Figure 15.7 Box Chart for Power Output Data (Traditional Graphics with NOGSTYLE)
Box Chart for Power Output Data (Traditional Graphics with NOGSTYLE)

In general, a HISTORY= input data set used with the BOXCHART statement must contain the following variables:

  • subgroup variable

  • subgroup minimum variable

  • subgroup first quartile variable

  • subgroup mean variable

  • subgroup median variable

  • subgroup third quartile variable

  • subgroup maximum variable

  • subgroup sample size variable

  • either a subgroup standard deviation variable or a subgroup range variable

Furthermore, the names of the summary variables must begin with the process name specified in the BOXCHART statement and end with the appropriate suffix character. If the names do not follow this convention, you can use the RENAME option in the PROC SHEWHART statement to rename the variables for the duration of the SHEWHART procedure step (see Creating Charts for Means and Ranges from Summary Data).

If you specify the RANGES option in the BOXCHART statement, the HISTORY= data set must contain a subgroup range variable; otherwise, the HISTORY= data set must contain a subgroup standard deviation variable. The RANGES option specifies that the estimate of the process standard deviation is to be calculated from subgroup ranges rather than subgroup standard deviations.

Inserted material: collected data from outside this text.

-- ==== Sys2Proof/Safety.lean ====
section
/-! DEFINITION. What claims about runs are stated in: the invariant of the engine's state, when a command is stuck, what a
logged transaction may have delivered, and the state two agents can tell apart. -/

namespace Sys2Proof.Machine

/-- The codes R201 lets a command leave in LAST_ERR, and LAST_OK = 1 exactly when LAST_ERR = 0 (R35, R201). -/
def Regs.statusLegal (r : Regs) : Bool :=
  decide (r.lastErr.toNat ≤ 5) && decide ((r.lastOk = 1) ↔ (r.lastErr = 0))

/-- `fr.prev` is 0 at the start of a frame ("0 just after a transmission", R50, R59). -/
def Framer.startsClean (f : Framer) : Bool := decide (f.cursor = 0 → f.prev = 0)

/-- A waiting command has handed over at least one byte (R162, R190), and none waits while reset is asserted (R231). -/
def State.phaseLegal (s : State) : Bool :=
  match s.phase with
  | .idle => true
  | .waiting bytes => !bytes.isEmpty && !s.inReset

/-- The invariant every step keeps: both memories in canonical form and of a legal size (R9, R72, R73), their contents
drawn under different numbers already used (R59), STATUS legal (R35, R201), the framer clean at the start of a frame
(R50, R52), no empty transaction logged or waiting (R162, R190). -/
def State.Inv (s : State) : Prop :=
  s.fbMem.wf = true ∧ s.srcMem.wf = true ∧ 1 ≤ s.fbMem.size ∧ s.srcMem.size ≤ 2 ^ 32 ∧
  s.fbMem.draw < s.nextDraw ∧ s.srcMem.draw < s.nextDraw ∧ s.fbMem.draw ≠ s.srcMem.draw ∧
  s.reg.statusLegal = true ∧ s.fr.startsClean = true ∧
  (∀ t ∈ s.log, t.bytes ≠ []) ∧ s.phaseLegal = true

/-- A command waits for a transport that never answers (R236). -/
def State.stuck (s : State) : Bool := decide (s.phase ≠ .idle)

/-- What a logged transaction may have delivered to the bus: all of its bytes on success; on failure any part of
them, or none (R207). No claim can learn which part. -/
def Transaction.mayHaveDelivered (t : Transaction) (delivered : List Byte) : Prop :=
  if t.ok then delivered = t.bytes else delivered.Sublist t.bytes

/-- Two framers agree on all that can still reach the host or the transport: cursor, prev, and the frame bytes below
the cursor (R51, R57). -/
def Framer.agree (f g : Framer) : Prop :=
  f.cursor = g.cursor ∧ f.prev = g.prev ∧ ∀ k : Nat, k < f.cursor.toNat → f.frame[k]? = g.frame[k]?

/-- Two states agree on everything but frame bytes at and above the cursor, which no command sends before it has
rewritten them (R51). -/
def State.agree (s t : State) : Prop := s.fr.agree t.fr ∧ t = { s with fr := t.fr }

/-- The state with the two fields of STATUS as given (R35). -/
def State.withStatus (s : State) (ok : Bit) (err : Nibble) : State :=
  { s with reg := { s.reg with lastOk := ok, lastErr := err } }

/-- R79 in terms of the registers: the bytes the framebuffer occupies. -/
def State.framebufferBytes (s : State) : Nat :=
  if s.reg.fbLayout = 1 then s.reg.fbW.toNat * s.reg.fbH.toNat * 3 else s.reg.fbW.toNat * s.reg.fbH.toNat / 8

/-- R131 in terms of the registers: the destination geometry a command accepts. -/
def State.geometryAccepted (s : State) : Prop :=
  1 ≤ s.reg.fbW.toNat ∧ 1 ≤ s.reg.fbH.toNat ∧ (s.reg.fbLayout = 1 ∨ s.reg.fbH.toNat % 8 = 0) ∧
  s.framebufferBytes ≤ s.fbMem.size

/-- R192 in terms of the registers: what a serialising command sends, in order. -/
def State.bytesToSend (s : State) : List Byte :=
  (List.range s.framebufferBytes).map fun i => if s.reg.fbLayout = 1 then s.fbMem.read i &&& 0x0F else s.fbMem.read i

/-- R132 in terms of the registers: the source depth a compositing command accepts. -/
def State.depthAccepted (s : State) : Prop :=
  (s.reg.srcDepth = 1 ∨ s.reg.srcDepth = 32) ∧ ¬ (s.reg.fbLayout = 0 ∧ s.reg.srcDepth = 32)

/-- R133 in terms of the registers: the source footprint lies in SRCMEM. -/
def State.rangeAccepted (s : State) : Prop :=
  s.reg.srcBase.toNat
    + (if s.reg.srcDepth = 1 then (s.reg.srcW.toNat + 7) / 8 else s.reg.srcW.toNat * 4) * s.reg.srcH.toNat
    ≤ s.srcMem.size

/-- All three checks of a compositing command pass (R130). -/
def State.compositeAccepted (s : State) : Prop := s.geometryAccepted ∧ s.depthAccepted ∧ s.rangeAccepted

/-- `t` is `s` with other FBMEM contents below `fbSize`, and nothing else changed (R139). -/
def State.paintedFrom (t s : State) : Prop :=
  t = { s with fbMem := t.fbMem } ∧ t.fbMem.size = s.fbMem.size ∧ t.fbMem.draw = s.fbMem.draw ∧
  ∀ a, s.framebufferBytes ≤ a → t.fbMem.read a = s.fbMem.read a

/-- The page-layout pixel `(x, y)` (R77). -/
def State.pagePixel (s : State) (x y : Nat) : Bit :=
  BitVec.ofBool ((s.fbMem.read (x + y / 8 * s.reg.fbW.toNat)).getLsbD (y % 8))

/-- The byte of channel `ch` of nibble-layout pixel `(x, y)` (R78). -/
def State.channelByte (s : State) (x y ch : Nat) : Byte := s.fbMem.read ((x + y * s.reg.fbW.toNat) * 3 + ch)

/-- The bytes of a colour as the nibble layout holds them: high nibble 0 (R138). -/
def Rgb.channelByte (c : Rgb) (ch : Nat) : Byte := (c.channel ch).setWidth 8

/-- The source is unset at every destination pixel (R143). -/
def State.sourceUnset (s : State) : Prop :=
  ∀ x y : Nat, x < s.reg.fbW.toNat → y < s.reg.fbH.toNat → s.sample x y = none

/-- The word at position `k` of a sequence of 9-bit words `(cb, d)`. -/
def wordAt (ws : List (Bit × Byte)) (k : Nat) : Bit × Byte := ws.getD k (0, 0)

/-- A 9-bit word `{cb, d}`, the control bit most significant (R14). -/
def nineBits (w : Bit × Byte) : BitVec 9 := w.1 ++ w.2

/-- Byte `c` of the frame of eight words, in the closed form of R161. -/
def packedByte (ws : List (Bit × Byte)) (c : Nat) : Byte :=
  if c = 0 then ((wordAt ws 0).1.setWidth 8 <<< 7) ||| ((wordAt ws 0).2 >>> 1)
  else if c < 8 then
    ((wordAt ws (c - 1)).2 <<< (8 - c)) ||| ((wordAt ws c).1.setWidth 8 <<< (7 - c)) ||| ((wordAt ws c).2 >>> (c + 1))
  else (wordAt ws 7).2

/-- The nine bytes of the frame of eight words (R161). -/
def packWords (ws : List (Bit × Byte)) : List Byte := (List.range 9).map (packedByte ws)

/-- The PUSH commands of a sequence of words. -/
def pushCommands (ws : List (Bit × Byte)) : List Instr := ws.map fun w => .push w.1 w.2

/-- Commands one after another, as the host issues them: the next one only when the one before has ended (R83). -/
def runCommands (is : List Instr) (s : State) : Host.Outcome State Fault Refusal :=
  match is with
  | [] => .next s
  | i :: rest =>
    match exec i s with
    | .next t => if t.phase = .idle then runCommands rest t else .next t
    | .fault r => .fault r
    | .refused r => .refused r

/-- `n` steps, stopping at the first fault or refusal. -/
def runSteps (n : Nat) (s : State) : Host.Outcome State Fault Refusal :=
  match n with
  | 0 => .next s
  | k + 1 =>
    match step s with
    | .next t => runSteps k t
    | .fault r => .fault r
    | .refused r => .refused r

/-- The read-write rows of R32's table: the register, its byte offset, and the field bits a host write stores. -/
def readWriteRegs : List (RegName × Nat × Word) :=
  [(.fbLayout, 0x10, 0x00000001), (.fbW, 0x14, 0x0000FFFF), (.fbH, 0x18, 0x0000FFFF),
   (.srcBase, 0x1C, 0xFFFFFFFF), (.srcW, 0x20, 0x0000FFFF), (.srcH, 0x24, 0x0000FFFF),
   (.srcDepth, 0x28, 0x000000FF), (.xoff, 0x2C, 0x0000FFFF), (.yoff, 0x30, 0x0000FFFF),
   (.fg, 0x34, 0x00010FFF), (.bg, 0x38, 0x00010FFF)]

end Sys2Proof.Machine
end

For example, in the following statements, the data set Oilsum2 must contain a subgroup standard deviation variable named KWattsS, because the RANGES option not specified:

title 'Box Chart for Power Output';
proc shewhart history=Oilsum2;
   boxchart KWatts*Day;
run;

In summary, the interpretation of process depends on the input data set.

  • If raw data are read using the DATA= option (as in the previous example), process is the name of the SAS variable containing the process measurements.

  • If summary data are read using the HISTORY= option (as in this example), process is the common prefix for the names of the variables containing the summary statistics.

For more information, see HISTORY= Data Set.